Grazie alla società Novara FC, alla squadra e all’Ing. Ferranti. Non servono tante parole. E’ stato il campo a parlare, l’ascolto costante e il rispetto nei confronti dei tifosi, le promesse a cui sono sempre seguiti i fatti. Per i consigli e i miglioramenti ci sarà tempo, per ora le aspettative sono state ampiamente superate, dai giocatori e dalla società.

Grazie al Vannu, che ha tenuto in piedi anche nello scorso difficilissimo 2021 questa creatura strana del blog. Non è facile mantenere una linea editoriale indipendente quando in mezzo c’è la squadra del cuore. Per di più in un momento così difficile per la propria storia e dando espressione a tutte le opinioni, anche quando sono in contrasto tra loro.

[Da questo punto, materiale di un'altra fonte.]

-- ==== Sys2Proof/Machine/Drive.lean ====
section
/-! DEFINITION. The Column Drive: output states, what a slot writes, contention and row-line checks, column groups, tone
generators (R35 to R38, R57, R85 to R103). -/

namespace Sys2Proof.Machine

def Dev.setDrv (d : Dev) (f : Drive → Drive) : Dev := { d with drv := f d.drv }
def Dev.setDrvCfg (d : Dev) (f : DriveCfg → DriveCfg) : Dev := { d with cfg := { d.cfg with drv := f d.cfg.drv } }
def Dev.setLoop (d : Dev) (f : Loop → Loop) : Dev := { d with loop := f d.loop }

/-! ## Order of the rows (R13, R57) -/

/-- Row that slot j writes: the changed rows first, then the other enabled rows, both ascending. -/
def rowAt (rows : Nat) (scan : List Nat) (j : Nat) : Nat :=
  if scan = [] then j
  else if j < scan.length then scan.getD j 0
  else ((List.range rows).filter (fun r => !scan.contains r)).getD (j - scan.length) 0

/-- Row written in slot j of the present cycle, and of the next. -/
def Dev.rowNow (d : Dev) (j : Nat) : Nat := rowAt d.cyc.conf.rows d.cyc.scan j
def Dev.rowNext (d : Dev) (j : Nat) : Nat := rowAt d.cyc.conf.rows d.cyc.nextScan j

/-! ## Column states (R92, R95) -/

def Dev.groupState (d : Dev) (g : Nat) : RunState := tget .running d.drv.groupState g

/-- The spare of a group is in service for a column. -/
def Dev.standInOf (d : Dev) (g : Nat) : Option Nat := tfind d.drv.standIn g
def Dev.onSpare (d : Dev) (c : Nat) : Bool := d.standInOf (c / 32) = some c

/-- COLUMN_STATE (R103): 0 HIGH_Z, 1 OWN, 2 SPARE, 3 PARKED, 4 REFERENCE, 5 STANDING_IN. Of a column on its spare that is disabled,
or whose group is STOPPED, two rows of the table hold: it shows PARKED (DESIGN CHOICE, log entry 116). -/
def Dev.columnState (d : Dev) (c : Nat) : Nat :=
  if d.driving = false then 0
  else if 256 ≤ c then (if (d.standInOf (c - 256)).isSome then 5 else 4)
  else if tget false d.drv.heldHighZ c then 0
  else if d.driveOn c = false ∨ d.groupState (c / 32) = .stopped then 3
  else if d.onSpare c then 2 else 1

/-- The element in use at a drive site. -/
def Dev.elemAt (d : Dev) (site : Nat) : Option Nat := d.used.find? (fun e => entryDrive (d.entry e) = site)

/-! ## What a slot writes (R88, R90, R91) -/

/-- A code read from the last-code memory for a repeat (R90). -/
def Dev.repeatCode (d : Dev) (site c : Nat) (env : SlotEnv) : Nat × Dev :=
  if env.parityBoth.contains c then
    let r : Nat × Dev := match d.elemAt site with
      | some e => ((d.record e).codeOut, d)
      | none => (d.draw.1 % 16384, d.draw.2)
    (r.1, (r.2.setLast site r.1).raise .lastCodeLost)
  else
    let v := d.lastCode site
    (v, if env.parityOne.contains c then d.setDrv (fun x => { x with lastRepairs := x.lastRepairs + 1 }) else d)

/-- A queue entry's bits: CODE [13:0], WRITTEN [14], POISON [15] (R87). -/
def Dev.entryAt (d : Dev) (c j : Nat) : Nat := (tget 0 d.drv.active (128 * c + j)).toNat

/-- A write of column c's entry j that reaches the Column Drive after the tick is none of its page (R89): an update that wrote
nothing has no such write. -/
def Dev.makeLate (d : Dev) (j c : Nat) : Dev :=
  if (tfind d.drv.fill (128 * c + j)).isSome then
    d.setDrv (fun v => { v with fill := tdel v.fill (128 * c + j), late := v.late ++ [c] })
  else d

/-- Column c takes entry j of its active page and writes its site (R88). -/
def Dev.driveColumn (d : Dev) (j row : Nat) (env : SlotEnv) (c : Nat) : Dev :=
  let st := d.columnState c
  if st ≠ 1 ∧ st ≠ 2 then d
  else
    let site := 256 * row + c
    let x := d.entryAt c j
    if bit x 15 then
      let d := d.setDrv (fun v => { v with poisonCount := tset 0 v.poisonCount c (tget 0 v.poisonCount c + 1) })
      let d := d.raise .poisonedDriveCode (match d.elemAt site with | some e => [e] | none => [])
      (d.repeatCode site c env).2
    else if bit x 14 then d.setLast site (x % 16384)
    else (d.repeatCode site c env).2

Questo blog è riuscito nel piccolo miracolo di diventare un punto di riferimento per la galassia che ruota intorno al Novara partendo da un semplice gruppo di tifosi, e permettendosi banalmente di dire nei suoi rappresentanti tutti sempre e soltanto quel che pensa. Non si è mai cercato nulla né chiesto nulla alla società (Novara Calcio 1908 prima e Novara FC dopo): non un biglietto, non un abbonamento, non un posto in tribuna, non uno stipendio per sé o per altri. Magari non ci prendiamo sempre, magari scriviamo qualche cazzata ogni tanto, ma lo facciamo sempre e soltanto con la buona fede e l’indipendenza di chi sa che la domenica passa dai tornelli con la propria tessera ed è davvero solo un tifoso come gli altri.

Grazie agli altri membri del team del blog, anche e soprattutto a quelli che si leggono meno. Mai vista una scaramuccia per chi deve scrivere qualcosa o per la ‘visibilità’. Non la pensiamo tutti allo stesso modo, ma c’è talmente tanta stima fra noi che quando esce dal blog un’opinione su cui non si concorda ci si prende un po’ per il culo su WhattsApp e finisce lì.

Infine grazie a quel microcosmo che ci legge, interagisce, ci critica a volte, ma sempre con la consapevolezza che si lavora per un obiettivo, ossia il bene di questa maglia. Auguro a tutti che questo 2022 possa ridarci quello che ci è stato tolto. Ce lo meritiamo tutti.

Grazie a tutti quindi. O come direbbe Ciumi, grazie a tutti e vaffanculo.